How do the lines below between the ones holding "good x).2 := by" and "(putGates img s) := by", inclusive, read? Give them again exactly, with no other lines.

RECORDS SUPPLIED Block Start

@[simp] theorem writeAt_keeps (i off v s) (hz : Keeps z s) : Keeps z (writeAt i off v s) := by
  unfold writeAt
  exact keeps_ite hz (keeps_ite (glWrite_keeps _ _ _ _ hz) (keeps_ite (sqWrite_keeps _ _ _ hz) (keeps_ite
    (keeps_ite (State.modVx_keeps _ hz id) hz) (keeps_ite (pwWrite_keeps _ _ _ hz) (keeps_ite (tmWrite_keeps _ _ _ hz) (keeps_ite
    (mpWrite_keeps _ _ _ hz) (keeps_ite (ckWrite_keeps _ _ _ _ hz) (keeps_ite (chanWrite_keeps _ _ _ _ hz) (keeps_ite
    (ltWrite_keeps _ _ _ hz) (keeps_ite (qmWrite_keeps _ _ _ hz) (keeps_ite (cdWrite_keeps _ _ _ hz) (keeps_ite
    (tgWrite_keeps _ _ _ hz) hz))))))))))))

/-! Pins -/


/-! ImageLoad -/

@[simp] theorem afterChecks_keeps (bad : ImgFail → State) (good : State) (x : Option ImgFail) (hb : ∀ f, Keeps z (bad f))
    (hg : Keeps z good) : Keeps z (afterChecks bad good x) := by
  cases x with
  | none => exact hg
  | some f => exact hb f

theorem afterChecks_keeps2 (bad : ImgFail → Option ImgFail × State) (good : Option ImgFail × State)
    (x : Option ImgFail) (hb : ∀ f, Keeps z (bad f).2) (hg : Keeps z good.2) : Keeps z (afterChecks bad good x).2 := by
  cases x with
  | none => exact hg
  | some f => exact hb f

@[simp] theorem recordFail_keeps (f s) (hz : Keeps z s) : Keeps z (recordFail f s) := by simp [recordFail, hz]

@[simp] theorem putGlobal_keeps (img s) (hz : Keeps z s) : Keeps z (putGlobal img s) := by simp (maxDischargeDepth := 9) [putGlobal, hz]

@[simp] theorem putVertex_keeps (img s) (hz : Keeps z s) : Keeps z (putVertex img s) := by
  unfold putVertex; simp +contextual (maxDischargeDepth := 60) [hz]

@[simp] theorem putGates_keeps (img s) (hz : Keeps z s) : Keeps z (putGates img s) := by
  unfold putGates; simp +contextual (maxDischargeDepth := 60) [hz]

@[simp] theorem putQueue_keeps (q : Nat) (x : Option (Word × Word)) (s : State) (hz : Keeps z s) : Keeps z (putQueue q x s) := by
  cases x <;> simp [putQueue, hz]

@[simp] theorem putQueues_keeps (img : List Byte) (s : State) (hz : Keeps z s) : Keeps z (putQueues img s) := by
  unfold putQueues
  exact keeps_foldl _ _ _ (keeps_of hz rfl rfl id) fun s q hs => putQueue_keeps q _ s hs

@[simp] theorem putRoute_keeps (r : Nat) (x : Option (Word × Word × Word × Word)) (s : State) (hz : Keeps z s) :
    Keeps z (putRoute r x s) := by
  cases x <;> simp [putRoute, hz]

@[simp] theorem putRoutes_keeps (img s) (hz : Keeps z s) : Keeps z (putRoutes img s) := by
  unfold putRoutes; simp +contextual (maxDischargeDepth := 60) [hz]

@[simp] theorem putLanes_keeps (img s) (hz : Keeps z s) : Keeps z (putLanes img s) := by
  unfold putLanes; simp +contextual (maxDischargeDepth := 60) [hz]

@[simp] theorem putList_keeps (img n half s) (hz : Keeps z s) : Keeps z (putList img n half s) := by
  unfold putList; simp +contextual (maxDischargeDepth := 60) [hz]

@[simp] theorem putContexts_keeps (img s) (hz : Keeps z s) : Keeps z (putContexts img s) := by
  unfold putContexts; simp +contextual (maxDischargeDepth := 60) [hz]

@[simp] theorem putUnits_keeps (img s) (hz : Keeps z s) : Keeps z (putUnits img s) := by
  unfold putUnits; simp +contextual (maxDischargeDepth := 60) [hz]

@[simp] theorem putTime_keeps (img s) (hz : Keeps z s) : Keeps z (putTime img s) := by simp (maxDischargeDepth := 9) [putTime, hz]

@[simp] theorem putPower_keeps (img s) (hz : Keeps z s) : Keeps z (putPower img s) := by
  unfold putPower; simp +contextual (maxDischargeDepth := 60) [hz]

@[simp] theorem putMargin_keeps (img s) (hz : Keeps z s) : Keeps z (putMargin img s) := by
  unfold putMargin; simp +contextual (maxDischargeDepth := 60) [hz]

@[simp] theorem loadSections_keeps (img halves s) (hz : Keeps z s) : Keeps z (loadSections img halves s) := by
  unfold loadSections; simp +contextual (maxDischargeDepth := 60) [hz]

@[simp] theorem trialState_keeps (img s) (hz : Keeps z s) : Keeps z (trialState img s) := by
  unfold trialState; simp +contextual (maxDischargeDepth := 60) [hz]
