/-- States that meet the hypotheses of `OwnFrames`. -/
theorem meets_OwnFrames :
    (∃ s : State, dueOf s 0 1 = none)
    ∧ (∃ s : State, (dueOf s 0 1).isSome = true ∧ bdpSends s 0 = true ∧ bdpQueue s 0 = none)
    ∧ (∃ s : State, (dueOf s 0 1).isSome = true ∧ bdpSends s 0 = true ∧ bdpQueue s 0 = some 9 ∧ slotBad s .duplex = none
        ∧ allocOk s 9 true = false)
    ∧ (∃ s : State, (dueOf s 0 1).isSome = true ∧ bdpSends s 0 = true ∧ bdpQueue s 0 = some 9 ∧ slotBad s .duplex = none
        ∧ allocOk s 9 true = true ∧ s.bdp.own = [])
    ∧ (∃ s : State, tmRole s ≠ 1 ∧ tmRole s ≠ 2)
    ∧ (∃ s : State, tmRole s = 1 ∧ isStandby s = false ∧ s.bdp.own = [] ∧ bdpSends s 0 = true ∧ bitOf s.tm.role 16 = true)
    ∧ (∃ s : State, s.dx.state ≠ 2 ∧ s.dx.state ≠ 0)
    ∧ (∃ s : State, s.dx.state = 2 ∧ s.dx.supMask.testBit 0 = true ∧ bdpSends s 0 = true)
    ∧ (∃ s : State, s.dx.state ≠ 2)
    ∧ (∃ s : State, s.bdp.answers.contains 0 = false)
    ∧ (∃ s : State, s.bdp.answers.contains 0 = true ∧ inService s = true)
    ∧ (∃ s : State, s.bdp.answers.contains 0 = true ∧ reduced s 0 = true ∧ (s.chan 0).state = .active)
    ∧ (∃ s : State, mget 0 s.bdp.echoes 0 = 0)
    ∧ (∃ s : State, mget 0 s.bdp.echoes 0 ≠ 0 ∧ bdpSends s 0 = true ∧ bdpQueue s 0 = some 9 ∧ slotBad s .duplex = none
        ∧ allocOk s 9 true = true ∧ s.bdp.own = [])
    ∧ (∃ s : State, s.boot.console = [])
    ∧ (∃ s : State, s.boot.console = (0, 0x8, true) :: [(1, 0, false)] ∧ (s.chan 0).state = .active)
    ∧ (∃ s : State, (dueOf s 0 kSync).isSome = true ∧ syncSends s 0 = false)
    ∧ (∃ s : State, (s.queue 9).state ≠ .broken ∧ (s.queue 9).items = [] ∧ bdpQueue s 0 = some 9 ∧ allocOk s 9 true = true)
    ∧ (∃ s : State, tmRole s = 1 ∧ isStandby s = false ∧ bitOf s.tm.role 16 = false)
    ∧ (∃ s : State, s.bdp.answers.contains 0 = true ∧ inService s = true ∧ bdpSends s 0 = true ∧ bdpQueue s 0 = some 9
        ∧ slotBad s .duplex = none ∧ allocOk s 9 true = false)
    ∧ (∃ s : State, ((s.chan 0).rx.map fun x => (x.frame.isSome, x.crcDone, x.check.isNone, x.gates.length, x.owned)) = some (true, true,
        true, 0, false) ∧ (s.chan 0).rets = [] ∧ s.boot.commit = none ∧ s.lat.gateErr = [] ∧ reduced s 0 = false ∧ (s.chan 0).tecCnt ≤ 255
        ∧ formatTaken s 0 ({ fmt := .cc, tfmt := 0, ide := true, ident := BitVec.ofNat 29 (bdpIdent 0x10 13 0 5), rtr := false, res := false, brs := false, esi := false, sec := false, sdt := 0, vcid := 0, af := 0, dlc := (bytesOfWords [0, 0]).length, data := bytesOfWords [0, 0] }
        : Frame) = true ∧ ccDiscarded s 0
        ({ fmt := .cc, tfmt := 0, ide := true, ident := BitVec.ofNat 29 (bdpIdent 0x10 13 0 5), rtr := false, res := false, brs := false, esi := false, sec := false, sdt := 0, vcid := 0, af := 0, dlc := (bytesOfWords [0, 0]).length, data := bytesOfWords [0, 0] }
        : Frame) = false ∧ isBdp 0x10
        ({ fmt := .cc, tfmt := 0, ide := true, ident := BitVec.ofNat 29 (bdpIdent 0x10 13 0 5), rtr := false, res := false, brs := false, esi := false, sec := false, sdt := 0, vcid := 0, af := 0, dlc := (bytesOfWords [0, 0]).length, data := bytesOfWords [0, 0] }
        : Frame) = true ∧ bdpWellFormed (bdpIdent 0x10 13 0 5) (bytesOfWords [0, 0]) = false)
    ∧ (∃ s : State, ((s.chan 0).rx.map fun x => (x.frame.isSome, x.crcDone, x.check.isNone, x.gates.length, x.owned)) = some (true, true,
        true, 0, false) ∧ (s.chan 0).rets = [] ∧ s.boot.commit = none ∧ s.lat.gateErr = [] ∧ reduced s 0 = false ∧ (s.chan 0).tecCnt ≤ 255
        ∧ formatTaken s 0 ({ fmt := .cc, tfmt := 0, ide := true, ident := BitVec.ofNat 29 (bdpIdent 0x10 kClaim 0 5), rtr := false, res := false, brs := false, esi := false, sec := false, sdt := 0, vcid := 0, af := 0, dlc := (bytesOfWords [0x35]).length, data := bytesOfWords [0x35] }
        : Frame) = true ∧ ccDiscarded s 0
        ({ fmt := .cc, tfmt := 0, ide := true, ident := BitVec.ofNat 29 (bdpIdent 0x10 kClaim 0 5), rtr := false, res := false, brs := false, esi := false, sec := false, sdt := 0, vcid := 0, af := 0, dlc := (bytesOfWords [0x35]).length, data := bytesOfWords [0x35] }
        : Frame) = false ∧ isBdp 0x10
        ({ fmt := .cc, tfmt := 0, ide := true, ident := BitVec.ofNat 29 (bdpIdent 0x10 kClaim 0 5), rtr := false, res := false, brs := false, esi := false, sec := false, sdt := 0, vcid := 0, af := 0, dlc := (bytesOfWords [0x35]).length, data := bytesOfWords [0x35] }
        : Frame) = true ∧ bdpWellFormed (bdpIdent 0x10 kClaim 0 5) (bytesOfWords [0x35]) = true ∧ (s.gate 200).en = true
        ∧ (s.gate 200).pairAddr = 5 / 2 * 2 ∧ (s.gate 200).hostTime = none)
    ∧ (∃ s : State, ((s.chan 0).rx.map fun x => (x.frame.isSome, x.crcDone, x.check.isNone, x.gates.length, x.owned)) = some (true, true,
        true, 0, false) ∧ (s.chan 0).rets = [] ∧ s.boot.commit = none ∧ s.lat.gateErr = [] ∧ reduced s 0 = false ∧ (s.chan 0).tecCnt ≤ 255
        ∧ formatTaken s 0 ({ fmt := .cc, tfmt := 0, ide := true, ident := BitVec.ofNat 29 (bdpIdent 0x10 kHeartbeat 0 5), rtr := false, res := false, brs := false, esi := false, sec := false, sdt := 0, vcid := 0, af := 0, dlc := (bytesOfWords [0x01000013]).length, data := bytesOfWords [0x01000013] }
        : Frame) = true ∧ ccDiscarded s 0
        ({ fmt := .cc, tfmt := 0, ide := true, ident := BitVec.ofNat 29 (bdpIdent 0x10 kHeartbeat 0 5), rtr := false, res := false, brs := false, esi := false, sec := false, sdt := 0, vcid := 0, af := 0, dlc := (bytesOfWords [0x01000013]).length, data := bytesOfWords [0x01000013] }
        : Frame) = false ∧ isBdp 0x10
        ({ fmt := .cc, tfmt := 0, ide := true, ident := BitVec.ofNat 29 (bdpIdent 0x10 kHeartbeat 0 5), rtr := false, res := false, brs := false, esi := false, sec := false, sdt := 0, vcid := 0, af := 0, dlc := (bytesOfWords [0x01000013]).length, data := bytesOfWords [0x01000013] }
        : Frame) = true ∧ bdpWellFormed (bdpIdent 0x10 kHeartbeat 0 5) (bytesOfWords [0x01000013]) = true ∧ (s.gate 200).armed = false)
    ∧ (∃ s : State, ((s.chan 0).rx.map fun x => (x.frame.isSome, x.crcDone, x.check.isNone, x.gates.length, x.owned)) = some (true, true,
        true, 0, false) ∧ (s.chan 0).rets = [] ∧ s.boot.commit = none ∧ s.lat.gateErr = [] ∧ reduced s 0 = false ∧ (s.chan 0).tecCnt ≤ 255
        ∧ formatTaken s 0 ({ fmt := .cc, tfmt := 0, ide := true, ident := BitVec.ofNat 29 (bdpIdent 0x10 kIdReq 0 5), rtr := false, res := false, brs := false, esi := false, sec := false, sdt := 0, vcid := 0, af := 0, dlc := (bytesOfWords [0x1000]).length, data := bytesOfWords [0x1000] }
        : Frame) = true ∧ ccDiscarded s 0
        ({ fmt := .cc, tfmt := 0, ide := true, ident := BitVec.ofNat 29 (bdpIdent 0x10 kIdReq 0 5), rtr := false, res := false, brs := false, esi := false, sec := false, sdt := 0, vcid := 0, af := 0, dlc := (bytesOfWords [0x1000]).length, data := bytesOfWords [0x1000] }
        : Frame) = false ∧ isBdp 0x10
        ({ fmt := .cc, tfmt := 0, ide := true, ident := BitVec.ofNat 29 (bdpIdent 0x10 kIdReq 0 5), rtr := false, res := false, brs := false, esi := false, sec := false, sdt := 0, vcid := 0, af := 0, dlc := (bytesOfWords [0x1000]).length, data := bytesOfWords [0x1000] }
        : Frame) = true ∧ bdpWellFormed (bdpIdent 0x10 kIdReq 0 5) (bytesOfWords [0x1000]) = true ∧ isStandby s = false
        ∧ bdpWaits s 0 kIdAns = false ∧ s.bdp.own = [])
    ∧ (∃ s : State, ((s.chan 0).rx.map fun x => (x.frame.isSome, x.crcDone, x.check.isNone, x.gates.length, x.owned)) = some (true, true,
        true, 0, false) ∧ (s.chan 0).rets = [] ∧ s.boot.commit = none ∧ s.lat.gateErr = [] ∧ reduced s 0 = false ∧ (s.chan 0).tecCnt ≤ 255
        ∧ formatTaken s 0 ({ fmt := .cc, tfmt := 0, ide := true, ident := BitVec.ofNat 29 (bdpIdent 0x10 kSync 7 5), rtr := false, res := false, brs := false, esi := false, sec := false, sdt := 0, vcid := 0, af := 0, dlc := (bytesOfWords []).length, data := bytesOfWords [] }
        : Frame) = true ∧ ccDiscarded s 0
        ({ fmt := .cc, tfmt := 0, ide := true, ident := BitVec.ofNat 29 (bdpIdent 0x10 kSync 7 5), rtr := false, res := false, brs := false, esi := false, sec := false, sdt := 0, vcid := 0, af := 0, dlc := (bytesOfWords []).length, data := bytesOfWords [] }
        : Frame) = false ∧ isBdp 0x10
        ({ fmt := .cc, tfmt := 0, ide := true, ident := BitVec.ofNat 29 (bdpIdent 0x10 kSync 7 5), rtr := false, res := false, brs := false, esi := false, sec := false, sdt := 0, vcid := 0, af := 0, dlc := (bytesOfWords []).length, data := bytesOfWords [] }
        : Frame) = true ∧ bdpWellFormed (bdpIdent 0x10 kSync 7 5) (bytesOfWords []) = true ∧ inService s = true ∧ tmRole s = 2
        ∧ fld s.tm.role 4 4 = 0)
    ∧ (∃ s : State, ((s.chan 0).rx.map fun x => (x.frame.isSome, x.crcDone, x.check.isNone, x.gates.length, x.owned)) = some (true, true,
        true, 0, false) ∧ (s.chan 0).rets = [] ∧ s.boot.commit = none ∧ s.lat.gateErr = [] ∧ reduced s 0 = false ∧ (s.chan 0).tecCnt ≤ 255
        ∧ formatTaken s 0 ({ fmt := .cc, tfmt := 0, ide := true, ident := BitVec.ofNat 29 (bdpIdent 0x10 kProbe 0 5), rtr := false, res := false, brs := false, esi := false, sec := false, sdt := 0, vcid := 0, af := 0, dlc := (bytesOfWords [0x00030FFF]).length, data := bytesOfWords [0x00030FFF] }
        : Frame) = true ∧ ccDiscarded s 0
        ({ fmt := .cc, tfmt := 0, ide := true, ident := BitVec.ofNat 29 (bdpIdent 0x10 kProbe 0 5), rtr := false, res := false, brs := false, esi := false, sec := false, sdt := 0, vcid := 0, af := 0, dlc := (bytesOfWords [0x00030FFF]).length, data := bytesOfWords [0x00030FFF] }
        : Frame) = false ∧ isBdp 0x10
        ({ fmt := .cc, tfmt := 0, ide := true, ident := BitVec.ofNat 29 (bdpIdent 0x10 kProbe 0 5), rtr := false, res := false, brs := false, esi := false, sec := false, sdt := 0, vcid := 0, af := 0, dlc := (bytesOfWords [0x00030FFF]).length, data := bytesOfWords [0x00030FFF] }
        : Frame) = true ∧ bdpWellFormed (bdpIdent 0x10 kProbe 0 5) (bytesOfWords [0x00030FFF]) = true ∧ inService s = true
        ∧ fld 0x00030FFF#32 0 12 = devAddr s ∧ mget 0 s.bdp.echoes 0 = 0 ∧ bdpWaits s 0 kEcho = false) :=
  ⟨⟨sv, by decide +kernel⟩,
   ⟨(((withQ 9 5 sv).modChan 0 fun c => { c with bdpCfg := 0x901 }).modBdp fun b =>
       { b with due := [{ ch := 0, kind := 1, aux := 0, words := [] }] }).modChan 0 fun c => { c with bdpCfg := 0x801 }, by decide +kernel⟩,
   ⟨(((withQ 9 5 sv).modChan 0 fun c => { c with bdpCfg := 0x901 }).modBdp fun b =>
       { b with due := [{ ch := 0, kind := 1, aux := 0, words := [] }] }).modQueue 9 fun u => { u with max := 0 }, by decide +kernel⟩,
   ⟨(((withQ 9 5 sv).modChan 0 fun c => { c with bdpCfg := 0x901 }).modBdp fun b =>
       { b with due := [{ ch := 0, kind := 1, aux := 0, words := [] }] }), by decide +kernel⟩,
   ⟨sv, by decide +kernel⟩,
   ⟨{ ((withQ 9 5 sv).modChan 0 fun c => { c with bdpCfg := 0x901 }) with tm := { sv.tm with role := 0x10001 } }, by decide +kernel⟩,
   ⟨{ ((withQ 9 5 sv).modChan 0 fun c => { c with bdpCfg := 0x901 }) with dx := { sv.dx with state := 1 } }, by decide +kernel⟩,
   ⟨{ ((withQ 9 5 sv).modChan 0 fun c => { c with bdpCfg := 0x901 }) with dx := { sv.dx with state := 2, supMask := 1, claim := 0x1234 } },
       by decide +kernel⟩,
   ⟨sv, by decide +kernel⟩,
   ⟨sv, by decide +kernel⟩,
   ⟨((withQ 9 5 sv).modChan 0 fun c => { c with bdpCfg := 0x901 }).modBdp fun b => { b with answers := [0] }, by decide +kernel⟩,
   ⟨(({ sv with boot := { sv.boot with phase := .b3 } } : State).modBdp fun b => { b with answers := [0] }).modChan 0 fun c =>
       { c with state := .active }, by decide +kernel⟩,
   ⟨sv, by decide +kernel⟩,
   ⟨((withQ 9 5 sv).modChan 0 fun c => { c with bdpCfg := 0x901 }).modBdp fun b => { b with echoes := [(0, 2)] }, by decide +kernel⟩,
   ⟨sv, by decide +kernel⟩,
   ⟨({ sv with boot := { sv.boot with phase := .b3, console := [(0, 0x8, true), (1, 0, false)] } } : State).modChan 0 fun c =>
       { c with state := .active }, by decide +kernel⟩,
   ⟨((withQ 9 5 sv).modChan 0 fun c => { c with bdpCfg := 0x901 }).modBdp fun b =>
       { b with due := [{ ch := 0, kind := kSync, aux := 0, words := [] }] }, by decide +kernel⟩,
   ⟨(((withQ 9 5 sv).modChan 0 fun c => { c with bdpCfg := 0x901 }).modBdp fun b =>
       { b with due := [{ ch := 0, kind := 1, aux := 0, words := [] }] }), by decide +kernel⟩,
   ⟨{ ((withQ 9 5 sv).modChan 0 fun c => { c with bdpCfg := 0x901 }) with tm := { sv.tm with role := 0x20001 }, bdp := { sv.bdp with due := [{ ch := 0, kind := kSync, aux := 0, words := [] }] } },
       by decide +kernel⟩,
   ⟨(((withQ 9 5 sv).modChan 0 fun c => { c with bdpCfg := 0x901 }).modBdp fun b => { b with answers := [0] }).modQueue 9 fun u =>
       { u with max := 0 }, by decide +kernel⟩,
   ⟨sv.modChan 0 fun c =>
       { c with state := .active, trx := 0, trxTgt := 0, bdpCfg := 0x901, rx := some { rx0 with crcDone := true, frame := some ({ fmt := .cc, tfmt := 0, ide := true, ident := BitVec.ofNat 29 (bdpIdent 0x10 13 0 5), rtr := false, res := false, brs := false, esi := false, sec := false, sdt := 0, vcid := 0, af := 0, dlc := (bytesOfWords [0, 0]).length, data := bytesOfWords [0, 0] } : Frame) } },
       by decide +kernel⟩,
   ⟨(sv.modGate 200 fun g => { g with en := true, pairAddr := 4, armed := true, highest := 0x20 }).modChan 0 fun c =>
       { c with state := .active, trx := 0, trxTgt := 0, bdpCfg := 0x901, rx := some { rx0 with crcDone := true, frame := some ({ fmt := .cc, tfmt := 0, ide := true, ident := BitVec.ofNat 29 (bdpIdent 0x10 kClaim 0 5), rtr := false, res := false, brs := false, esi := false, sec := false, sdt := 0, vcid := 0, af := 0, dlc := (bytesOfWords [0x35]).length, data := bytesOfWords [0x35] } : Frame) } },
       by decide +kernel⟩,
   ⟨(sv.modGate 200 fun g => { g with en := true, pairAddr := 4 }).modChan 0 fun c =>
       { c with state := .active, trx := 0, trxTgt := 0, bdpCfg := 0x901, rx := some { rx0 with crcDone := true, frame := some ({ fmt := .cc, tfmt := 0, ide := true, ident := BitVec.ofNat 29 (bdpIdent 0x10 kHeartbeat 0 5), rtr := false, res := false, brs := false, esi := false, sec := false, sdt := 0, vcid := 0, af := 0, dlc := (bytesOfWords [0x01000013]).length, data := bytesOfWords [0x01000013] } : Frame) } },
       by decide +kernel⟩,
   ⟨sv.modChan 0 fun c =>
       { c with state := .active, trx := 0, trxTgt := 0, bdpCfg := 0x901, rx := some { rx0 with crcDone := true, frame := some ({ fmt := .cc, tfmt := 0, ide := true, ident := BitVec.ofNat 29 (bdpIdent 0x10 kIdReq 0 5), rtr := false, res := false, brs := false, esi := false, sec := false, sdt := 0, vcid := 0, af := 0, dlc := (bytesOfWords [0x1000]).length, data := bytesOfWords [0x1000] } : Frame) } },
       by decide +kernel⟩,
   ⟨{ sv with tm := { sv.tm with role := 2 } }.modChan 0 fun c =>
       { c with state := .active, trx := 0, trxTgt := 0, bdpCfg := 0x901, rx := some { rx0 with crcDone := true, frame := some ({ fmt := .cc, tfmt := 0, ide := true, ident := BitVec.ofNat 29 (bdpIdent 0x10 kSync 7 5), rtr := false, res := false, brs := false, esi := false, sec := false, sdt := 0, vcid := 0, af := 0, dlc := (bytesOfWords []).length, data := bytesOfWords [] } : Frame) } },
       by decide +kernel⟩,
   ⟨sv.modChan 0 fun c =>
       { c with state := .active, trx := 0, trxTgt := 0, bdpCfg := 0x901, rx := some { rx0 with crcDone := true, frame := some ({ fmt := .cc, tfmt := 0, ide := true, ident := BitVec.ofNat 29 (bdpIdent 0x10 kProbe 0 5), rtr := false, res := false, brs := false, esi := false, sec := false, sdt := 0, vcid := 0, af := 0, dlc := (bytesOfWords [0x00030FFF]).length, data := bytesOfWords [0x00030FFF] } : Frame) } },
       by decide +kernel⟩⟩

RECORDS SUPPLIED Block End

OUTPUT FOR THIS EXERCISE
    (x : Option ImgFail) (hb : ∀ f, Keeps z (bad f).2) (hg : Keeps z good.2) : Keeps z (afterChecks bad good x).2 := by
  cases x with
  | none => exact hg
  | some f => exact hb f

@[simp] theorem recordFail_keeps (f s) (hz : Keeps z s) : Keeps z (recordFail f s) := by simp [recordFail, hz]

@[simp] theorem putGlobal_keeps (img s) (hz : Keeps z s) : Keeps z (putGlobal img s) := by simp (maxDischargeDepth := 9) [putGlobal, hz]

@[simp] theorem putVertex_keeps (img s) (hz : Keeps z s) : Keeps z (putVertex img s) := by
  unfold putVertex; simp +contextual (maxDischargeDepth := 60) [hz]

@[simp] theorem putGates_keeps (img s) (hz : Keeps z s) : Keeps z (putGates img s) := by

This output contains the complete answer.